_What you need to do_. Set out exactly, line by line, the stretch of data below that begins at the line containing "R149), its mantissa" and ends at the line containing "def Elem.none : Elem", with both ends kept.

_Data provided_.
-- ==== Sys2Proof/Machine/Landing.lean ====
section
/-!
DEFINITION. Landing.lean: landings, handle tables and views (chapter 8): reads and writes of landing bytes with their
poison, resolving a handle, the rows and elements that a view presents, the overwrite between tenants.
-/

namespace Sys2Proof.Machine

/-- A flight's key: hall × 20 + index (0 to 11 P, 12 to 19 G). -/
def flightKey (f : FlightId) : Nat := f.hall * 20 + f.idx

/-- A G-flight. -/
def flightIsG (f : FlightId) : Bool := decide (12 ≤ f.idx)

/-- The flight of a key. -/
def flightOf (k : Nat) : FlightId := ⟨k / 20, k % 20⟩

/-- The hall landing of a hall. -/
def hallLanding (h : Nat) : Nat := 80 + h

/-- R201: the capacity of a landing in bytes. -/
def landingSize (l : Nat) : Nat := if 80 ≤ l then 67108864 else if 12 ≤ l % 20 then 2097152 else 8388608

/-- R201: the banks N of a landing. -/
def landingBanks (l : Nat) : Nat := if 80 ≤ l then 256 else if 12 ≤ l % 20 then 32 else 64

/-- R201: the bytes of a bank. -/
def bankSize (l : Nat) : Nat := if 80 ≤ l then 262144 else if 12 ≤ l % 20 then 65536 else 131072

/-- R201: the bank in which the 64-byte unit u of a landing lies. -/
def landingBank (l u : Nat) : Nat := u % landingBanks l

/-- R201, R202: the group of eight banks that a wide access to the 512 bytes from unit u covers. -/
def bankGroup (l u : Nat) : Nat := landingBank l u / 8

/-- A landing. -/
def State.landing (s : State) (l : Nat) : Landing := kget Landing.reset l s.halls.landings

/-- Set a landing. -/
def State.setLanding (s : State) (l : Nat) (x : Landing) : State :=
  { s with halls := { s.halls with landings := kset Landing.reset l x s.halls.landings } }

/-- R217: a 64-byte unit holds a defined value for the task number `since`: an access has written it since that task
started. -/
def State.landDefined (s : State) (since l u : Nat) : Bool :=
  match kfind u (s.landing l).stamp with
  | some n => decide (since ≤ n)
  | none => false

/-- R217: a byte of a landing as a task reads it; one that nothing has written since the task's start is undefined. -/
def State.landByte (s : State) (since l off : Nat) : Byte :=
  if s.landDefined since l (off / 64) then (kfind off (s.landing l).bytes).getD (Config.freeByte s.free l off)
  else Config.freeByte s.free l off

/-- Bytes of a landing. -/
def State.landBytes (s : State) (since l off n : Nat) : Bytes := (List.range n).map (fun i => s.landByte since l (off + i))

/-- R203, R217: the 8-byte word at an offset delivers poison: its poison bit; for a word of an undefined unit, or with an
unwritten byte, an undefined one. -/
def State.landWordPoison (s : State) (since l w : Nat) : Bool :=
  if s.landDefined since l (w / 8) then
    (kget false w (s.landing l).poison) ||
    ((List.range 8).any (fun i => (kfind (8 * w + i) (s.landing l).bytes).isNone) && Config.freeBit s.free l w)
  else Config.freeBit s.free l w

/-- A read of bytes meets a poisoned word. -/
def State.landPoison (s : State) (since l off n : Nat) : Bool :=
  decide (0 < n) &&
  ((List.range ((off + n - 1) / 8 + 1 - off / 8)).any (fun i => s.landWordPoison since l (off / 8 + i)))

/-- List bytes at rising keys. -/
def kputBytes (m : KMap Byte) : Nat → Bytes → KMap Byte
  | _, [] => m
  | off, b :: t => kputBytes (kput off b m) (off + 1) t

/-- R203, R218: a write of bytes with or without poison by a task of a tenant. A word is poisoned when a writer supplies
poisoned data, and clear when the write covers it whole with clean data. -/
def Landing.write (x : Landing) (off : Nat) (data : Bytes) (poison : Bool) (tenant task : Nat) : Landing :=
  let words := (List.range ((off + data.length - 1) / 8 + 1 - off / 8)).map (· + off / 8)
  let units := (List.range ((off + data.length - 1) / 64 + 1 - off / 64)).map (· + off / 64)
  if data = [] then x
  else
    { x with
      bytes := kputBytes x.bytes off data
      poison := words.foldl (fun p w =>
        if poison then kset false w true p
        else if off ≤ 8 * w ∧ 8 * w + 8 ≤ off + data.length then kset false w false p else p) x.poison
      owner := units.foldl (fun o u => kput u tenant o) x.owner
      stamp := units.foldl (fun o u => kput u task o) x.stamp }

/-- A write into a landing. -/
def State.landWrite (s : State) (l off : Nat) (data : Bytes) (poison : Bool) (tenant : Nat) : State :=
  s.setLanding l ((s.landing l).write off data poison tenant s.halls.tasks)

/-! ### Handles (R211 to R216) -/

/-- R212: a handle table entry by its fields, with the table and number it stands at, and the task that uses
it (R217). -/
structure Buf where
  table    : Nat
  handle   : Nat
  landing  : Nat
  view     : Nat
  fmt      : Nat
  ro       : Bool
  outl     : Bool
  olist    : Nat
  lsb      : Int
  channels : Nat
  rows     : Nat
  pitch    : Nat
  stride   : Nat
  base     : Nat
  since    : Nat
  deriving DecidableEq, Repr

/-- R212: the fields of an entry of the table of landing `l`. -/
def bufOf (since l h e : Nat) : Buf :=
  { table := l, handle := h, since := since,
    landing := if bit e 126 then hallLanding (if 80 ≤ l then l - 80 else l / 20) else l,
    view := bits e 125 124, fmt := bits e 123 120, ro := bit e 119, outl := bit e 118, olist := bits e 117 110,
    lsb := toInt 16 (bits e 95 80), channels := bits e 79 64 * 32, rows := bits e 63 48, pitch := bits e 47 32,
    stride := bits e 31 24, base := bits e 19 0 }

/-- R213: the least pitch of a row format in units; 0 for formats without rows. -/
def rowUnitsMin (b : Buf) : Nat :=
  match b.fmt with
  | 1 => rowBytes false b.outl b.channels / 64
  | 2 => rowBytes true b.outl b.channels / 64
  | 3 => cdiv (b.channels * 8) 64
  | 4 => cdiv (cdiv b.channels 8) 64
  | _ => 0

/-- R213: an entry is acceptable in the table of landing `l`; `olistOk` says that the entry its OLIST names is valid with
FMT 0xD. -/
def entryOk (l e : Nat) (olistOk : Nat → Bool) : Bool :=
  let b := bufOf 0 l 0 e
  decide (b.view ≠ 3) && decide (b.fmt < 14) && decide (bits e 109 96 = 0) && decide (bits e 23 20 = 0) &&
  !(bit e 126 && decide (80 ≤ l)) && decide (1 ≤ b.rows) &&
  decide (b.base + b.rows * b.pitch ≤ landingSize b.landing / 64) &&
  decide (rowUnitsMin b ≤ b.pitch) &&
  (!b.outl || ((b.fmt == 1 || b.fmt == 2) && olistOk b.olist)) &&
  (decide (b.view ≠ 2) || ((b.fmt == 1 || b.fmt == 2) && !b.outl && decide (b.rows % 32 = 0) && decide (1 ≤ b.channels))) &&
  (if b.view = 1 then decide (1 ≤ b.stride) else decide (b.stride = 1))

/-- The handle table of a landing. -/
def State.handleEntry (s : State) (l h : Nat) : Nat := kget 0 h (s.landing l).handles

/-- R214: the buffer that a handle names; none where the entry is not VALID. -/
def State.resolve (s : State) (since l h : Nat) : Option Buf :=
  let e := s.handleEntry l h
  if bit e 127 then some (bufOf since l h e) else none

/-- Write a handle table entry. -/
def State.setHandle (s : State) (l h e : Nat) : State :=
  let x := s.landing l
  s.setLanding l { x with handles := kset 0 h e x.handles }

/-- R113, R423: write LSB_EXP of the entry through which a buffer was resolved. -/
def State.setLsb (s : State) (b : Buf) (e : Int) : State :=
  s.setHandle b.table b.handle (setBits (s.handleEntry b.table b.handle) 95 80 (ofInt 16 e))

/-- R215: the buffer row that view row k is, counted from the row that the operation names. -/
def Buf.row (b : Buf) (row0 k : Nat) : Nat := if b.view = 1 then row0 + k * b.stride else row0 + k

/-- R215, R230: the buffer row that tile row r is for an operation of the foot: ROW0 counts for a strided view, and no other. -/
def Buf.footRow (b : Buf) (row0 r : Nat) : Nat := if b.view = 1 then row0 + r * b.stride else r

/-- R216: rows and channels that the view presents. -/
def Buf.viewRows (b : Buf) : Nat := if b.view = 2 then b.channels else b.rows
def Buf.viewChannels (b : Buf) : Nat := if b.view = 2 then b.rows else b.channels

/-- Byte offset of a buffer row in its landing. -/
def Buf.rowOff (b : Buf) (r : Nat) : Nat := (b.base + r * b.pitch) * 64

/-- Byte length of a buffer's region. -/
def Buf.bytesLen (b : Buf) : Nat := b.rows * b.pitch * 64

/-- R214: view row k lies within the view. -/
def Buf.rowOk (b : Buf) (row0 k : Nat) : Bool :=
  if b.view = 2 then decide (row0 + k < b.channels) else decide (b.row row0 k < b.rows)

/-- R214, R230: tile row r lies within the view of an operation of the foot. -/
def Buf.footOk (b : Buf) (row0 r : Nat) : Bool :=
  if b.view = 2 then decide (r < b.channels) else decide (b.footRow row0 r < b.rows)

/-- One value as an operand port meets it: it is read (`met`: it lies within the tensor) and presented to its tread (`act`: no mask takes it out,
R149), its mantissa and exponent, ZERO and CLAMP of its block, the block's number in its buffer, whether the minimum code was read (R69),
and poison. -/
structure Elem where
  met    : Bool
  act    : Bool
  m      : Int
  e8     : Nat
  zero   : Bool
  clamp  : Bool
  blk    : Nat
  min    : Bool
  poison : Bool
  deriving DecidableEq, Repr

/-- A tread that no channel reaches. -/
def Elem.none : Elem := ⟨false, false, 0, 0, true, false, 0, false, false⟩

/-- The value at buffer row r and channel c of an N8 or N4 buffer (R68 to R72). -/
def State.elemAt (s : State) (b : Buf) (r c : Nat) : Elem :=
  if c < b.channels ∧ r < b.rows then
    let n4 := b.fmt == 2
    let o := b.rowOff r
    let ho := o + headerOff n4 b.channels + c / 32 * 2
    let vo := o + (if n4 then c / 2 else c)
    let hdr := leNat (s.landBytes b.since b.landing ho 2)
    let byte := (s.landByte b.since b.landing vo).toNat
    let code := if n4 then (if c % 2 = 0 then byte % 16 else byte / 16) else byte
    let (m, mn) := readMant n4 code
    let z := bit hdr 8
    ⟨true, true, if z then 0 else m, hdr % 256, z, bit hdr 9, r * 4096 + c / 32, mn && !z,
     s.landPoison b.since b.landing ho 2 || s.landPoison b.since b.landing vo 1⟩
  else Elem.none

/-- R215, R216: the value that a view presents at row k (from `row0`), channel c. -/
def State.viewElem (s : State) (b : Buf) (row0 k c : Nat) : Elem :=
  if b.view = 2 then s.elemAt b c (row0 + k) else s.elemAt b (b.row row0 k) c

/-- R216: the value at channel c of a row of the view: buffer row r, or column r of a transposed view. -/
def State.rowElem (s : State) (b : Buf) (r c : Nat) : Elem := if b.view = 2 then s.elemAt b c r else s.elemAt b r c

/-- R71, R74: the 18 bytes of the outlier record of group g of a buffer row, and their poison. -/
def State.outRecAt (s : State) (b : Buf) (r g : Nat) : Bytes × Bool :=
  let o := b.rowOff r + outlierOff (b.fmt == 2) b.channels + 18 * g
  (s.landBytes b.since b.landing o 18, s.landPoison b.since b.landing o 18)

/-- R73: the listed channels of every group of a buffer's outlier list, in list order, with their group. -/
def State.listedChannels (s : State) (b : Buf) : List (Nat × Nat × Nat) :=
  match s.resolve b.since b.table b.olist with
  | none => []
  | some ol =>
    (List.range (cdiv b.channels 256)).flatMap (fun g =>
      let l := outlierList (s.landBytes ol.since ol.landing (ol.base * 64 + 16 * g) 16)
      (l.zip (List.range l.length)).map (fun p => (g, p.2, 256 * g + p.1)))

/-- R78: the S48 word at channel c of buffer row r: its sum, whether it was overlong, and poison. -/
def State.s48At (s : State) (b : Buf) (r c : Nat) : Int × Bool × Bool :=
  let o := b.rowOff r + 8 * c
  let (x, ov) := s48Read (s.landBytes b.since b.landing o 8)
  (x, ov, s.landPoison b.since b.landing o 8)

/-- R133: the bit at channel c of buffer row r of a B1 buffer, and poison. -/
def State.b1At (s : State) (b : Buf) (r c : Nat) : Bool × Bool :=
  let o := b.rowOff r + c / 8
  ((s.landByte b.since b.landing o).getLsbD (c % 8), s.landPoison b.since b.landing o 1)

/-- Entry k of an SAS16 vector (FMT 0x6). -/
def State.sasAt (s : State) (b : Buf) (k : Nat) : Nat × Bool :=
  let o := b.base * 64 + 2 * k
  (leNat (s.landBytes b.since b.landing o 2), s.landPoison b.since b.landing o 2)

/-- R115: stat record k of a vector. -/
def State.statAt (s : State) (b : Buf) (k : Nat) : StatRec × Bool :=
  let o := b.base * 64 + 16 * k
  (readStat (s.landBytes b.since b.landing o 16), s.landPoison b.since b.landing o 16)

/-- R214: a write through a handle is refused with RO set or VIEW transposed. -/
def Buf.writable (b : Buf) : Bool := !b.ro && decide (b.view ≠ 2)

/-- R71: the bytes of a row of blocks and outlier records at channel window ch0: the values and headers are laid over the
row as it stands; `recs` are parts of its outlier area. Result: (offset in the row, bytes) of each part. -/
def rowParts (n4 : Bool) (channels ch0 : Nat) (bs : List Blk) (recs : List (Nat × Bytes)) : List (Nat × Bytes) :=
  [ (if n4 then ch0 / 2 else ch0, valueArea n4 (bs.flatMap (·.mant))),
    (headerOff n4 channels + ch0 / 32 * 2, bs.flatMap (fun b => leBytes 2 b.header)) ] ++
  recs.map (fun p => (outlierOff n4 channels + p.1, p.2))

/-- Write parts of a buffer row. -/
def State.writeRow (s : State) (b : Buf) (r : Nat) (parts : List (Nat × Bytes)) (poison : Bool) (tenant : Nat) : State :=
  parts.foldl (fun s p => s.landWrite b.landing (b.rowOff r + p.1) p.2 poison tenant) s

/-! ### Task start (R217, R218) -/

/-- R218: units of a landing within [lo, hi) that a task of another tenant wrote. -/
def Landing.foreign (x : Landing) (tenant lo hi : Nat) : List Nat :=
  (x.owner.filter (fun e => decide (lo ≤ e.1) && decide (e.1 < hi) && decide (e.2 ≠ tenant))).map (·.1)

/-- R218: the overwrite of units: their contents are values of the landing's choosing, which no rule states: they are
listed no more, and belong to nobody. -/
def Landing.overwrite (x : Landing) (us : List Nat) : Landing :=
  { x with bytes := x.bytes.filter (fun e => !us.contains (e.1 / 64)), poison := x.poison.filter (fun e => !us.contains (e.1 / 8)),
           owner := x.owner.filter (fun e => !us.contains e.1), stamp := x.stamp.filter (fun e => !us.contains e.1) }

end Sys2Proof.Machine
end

==

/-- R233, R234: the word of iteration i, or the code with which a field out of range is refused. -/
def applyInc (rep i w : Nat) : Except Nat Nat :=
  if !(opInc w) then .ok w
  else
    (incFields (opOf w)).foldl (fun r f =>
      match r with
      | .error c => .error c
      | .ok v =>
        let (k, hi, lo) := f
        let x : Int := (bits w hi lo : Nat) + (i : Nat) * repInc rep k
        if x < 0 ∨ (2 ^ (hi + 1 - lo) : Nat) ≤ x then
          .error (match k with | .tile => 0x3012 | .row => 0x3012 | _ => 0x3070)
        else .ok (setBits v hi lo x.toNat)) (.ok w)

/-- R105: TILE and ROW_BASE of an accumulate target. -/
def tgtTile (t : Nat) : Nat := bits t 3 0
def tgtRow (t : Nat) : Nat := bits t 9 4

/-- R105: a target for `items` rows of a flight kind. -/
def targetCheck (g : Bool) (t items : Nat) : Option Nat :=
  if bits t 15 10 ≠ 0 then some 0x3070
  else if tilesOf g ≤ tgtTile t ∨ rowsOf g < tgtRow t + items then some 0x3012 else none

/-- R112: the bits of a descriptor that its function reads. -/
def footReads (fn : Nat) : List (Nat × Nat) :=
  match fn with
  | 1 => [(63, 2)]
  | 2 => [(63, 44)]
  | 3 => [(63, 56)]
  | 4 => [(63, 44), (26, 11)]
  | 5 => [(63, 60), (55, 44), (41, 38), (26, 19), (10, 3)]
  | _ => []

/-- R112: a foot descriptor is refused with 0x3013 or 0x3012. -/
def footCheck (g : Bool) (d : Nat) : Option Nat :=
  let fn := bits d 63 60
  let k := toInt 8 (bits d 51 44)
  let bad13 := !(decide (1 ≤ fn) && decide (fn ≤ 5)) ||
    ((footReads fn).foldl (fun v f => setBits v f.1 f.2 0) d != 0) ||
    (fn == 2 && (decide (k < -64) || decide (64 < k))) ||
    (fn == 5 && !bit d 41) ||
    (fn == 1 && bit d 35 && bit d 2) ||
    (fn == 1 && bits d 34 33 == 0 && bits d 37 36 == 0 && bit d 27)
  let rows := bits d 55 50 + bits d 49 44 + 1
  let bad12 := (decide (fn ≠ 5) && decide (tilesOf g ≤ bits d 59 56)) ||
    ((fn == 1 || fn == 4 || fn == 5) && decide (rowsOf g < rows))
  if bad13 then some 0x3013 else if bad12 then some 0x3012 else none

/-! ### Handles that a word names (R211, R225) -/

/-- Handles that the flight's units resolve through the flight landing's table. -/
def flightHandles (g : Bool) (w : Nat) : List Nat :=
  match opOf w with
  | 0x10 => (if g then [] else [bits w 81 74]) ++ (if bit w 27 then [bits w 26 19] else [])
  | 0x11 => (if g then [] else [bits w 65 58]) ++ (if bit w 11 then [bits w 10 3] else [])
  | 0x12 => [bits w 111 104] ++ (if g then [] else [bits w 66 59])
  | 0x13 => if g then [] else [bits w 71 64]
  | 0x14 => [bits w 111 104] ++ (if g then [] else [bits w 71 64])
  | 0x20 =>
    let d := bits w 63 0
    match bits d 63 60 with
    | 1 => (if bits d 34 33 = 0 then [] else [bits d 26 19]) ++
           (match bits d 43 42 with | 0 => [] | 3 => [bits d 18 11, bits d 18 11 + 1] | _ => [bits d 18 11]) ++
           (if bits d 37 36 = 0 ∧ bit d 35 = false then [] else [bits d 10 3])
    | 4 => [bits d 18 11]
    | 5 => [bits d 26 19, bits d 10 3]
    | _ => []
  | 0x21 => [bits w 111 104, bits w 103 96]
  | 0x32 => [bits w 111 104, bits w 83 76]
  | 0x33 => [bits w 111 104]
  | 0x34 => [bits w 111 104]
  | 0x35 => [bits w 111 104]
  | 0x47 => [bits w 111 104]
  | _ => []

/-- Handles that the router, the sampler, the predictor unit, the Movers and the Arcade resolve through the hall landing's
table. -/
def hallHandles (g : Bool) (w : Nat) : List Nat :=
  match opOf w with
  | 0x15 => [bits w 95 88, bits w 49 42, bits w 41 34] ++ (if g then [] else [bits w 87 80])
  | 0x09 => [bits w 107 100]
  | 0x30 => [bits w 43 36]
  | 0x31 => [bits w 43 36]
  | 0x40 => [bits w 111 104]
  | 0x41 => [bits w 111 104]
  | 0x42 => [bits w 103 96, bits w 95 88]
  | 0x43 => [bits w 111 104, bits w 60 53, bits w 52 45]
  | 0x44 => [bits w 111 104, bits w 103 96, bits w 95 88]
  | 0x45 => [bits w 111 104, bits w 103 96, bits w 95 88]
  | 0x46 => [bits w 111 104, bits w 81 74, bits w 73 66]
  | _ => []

* * *

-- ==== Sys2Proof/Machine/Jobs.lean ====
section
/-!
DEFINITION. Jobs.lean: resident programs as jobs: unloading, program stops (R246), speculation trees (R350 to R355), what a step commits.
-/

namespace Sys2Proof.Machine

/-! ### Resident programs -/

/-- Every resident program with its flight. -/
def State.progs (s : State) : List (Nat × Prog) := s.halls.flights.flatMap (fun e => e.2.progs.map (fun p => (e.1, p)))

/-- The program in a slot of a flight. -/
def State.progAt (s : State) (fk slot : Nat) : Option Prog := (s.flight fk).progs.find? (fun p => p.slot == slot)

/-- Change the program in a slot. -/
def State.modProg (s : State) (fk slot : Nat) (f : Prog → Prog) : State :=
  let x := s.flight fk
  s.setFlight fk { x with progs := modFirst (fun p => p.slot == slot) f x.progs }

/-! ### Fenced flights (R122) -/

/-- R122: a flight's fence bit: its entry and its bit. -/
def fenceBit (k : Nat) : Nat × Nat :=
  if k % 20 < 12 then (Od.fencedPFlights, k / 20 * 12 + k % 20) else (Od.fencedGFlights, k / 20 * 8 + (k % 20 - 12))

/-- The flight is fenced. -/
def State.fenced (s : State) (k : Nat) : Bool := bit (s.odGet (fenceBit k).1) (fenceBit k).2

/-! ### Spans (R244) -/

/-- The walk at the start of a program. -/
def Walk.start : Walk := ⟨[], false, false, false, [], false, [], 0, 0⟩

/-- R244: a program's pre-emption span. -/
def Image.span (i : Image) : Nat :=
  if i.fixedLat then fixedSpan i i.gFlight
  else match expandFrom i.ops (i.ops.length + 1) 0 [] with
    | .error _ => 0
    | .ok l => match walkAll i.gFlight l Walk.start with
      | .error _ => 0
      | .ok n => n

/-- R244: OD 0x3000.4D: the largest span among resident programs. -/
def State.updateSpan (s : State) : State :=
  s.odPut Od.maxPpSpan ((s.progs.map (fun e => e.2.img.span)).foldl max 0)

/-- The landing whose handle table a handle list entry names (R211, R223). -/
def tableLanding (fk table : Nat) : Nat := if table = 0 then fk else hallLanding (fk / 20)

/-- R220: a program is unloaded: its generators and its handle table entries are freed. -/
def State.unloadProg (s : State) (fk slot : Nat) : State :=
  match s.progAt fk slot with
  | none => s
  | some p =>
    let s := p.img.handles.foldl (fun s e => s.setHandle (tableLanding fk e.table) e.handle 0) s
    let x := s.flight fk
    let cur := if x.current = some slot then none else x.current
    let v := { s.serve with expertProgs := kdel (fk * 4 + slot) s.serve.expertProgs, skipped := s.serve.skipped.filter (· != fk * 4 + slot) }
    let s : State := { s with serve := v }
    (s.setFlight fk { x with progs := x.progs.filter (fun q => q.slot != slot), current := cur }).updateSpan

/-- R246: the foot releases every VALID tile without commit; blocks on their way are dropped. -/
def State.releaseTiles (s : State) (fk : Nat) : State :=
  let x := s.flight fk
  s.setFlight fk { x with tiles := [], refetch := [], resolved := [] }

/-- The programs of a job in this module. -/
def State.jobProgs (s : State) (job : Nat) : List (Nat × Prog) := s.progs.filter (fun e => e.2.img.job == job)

_Completed task_.
R149), its mantissa and exponent, ZERO and CLAMP of its block, the block's number in its buffer, whether the minimum code was read (R69),
and poison. -/
structure Elem where
  met    : Bool
  act    : Bool
  m      : Int
  e8     : Nat
  zero   : Bool
  clamp  : Bool
  blk    : Nat
  min    : Bool
  poison : Bool
  deriving DecidableEq, Repr

/-- A tread that no channel reaches. -/
def Elem.none : Elem := ⟨false, false, 0, 0, true, false, 0, false, false⟩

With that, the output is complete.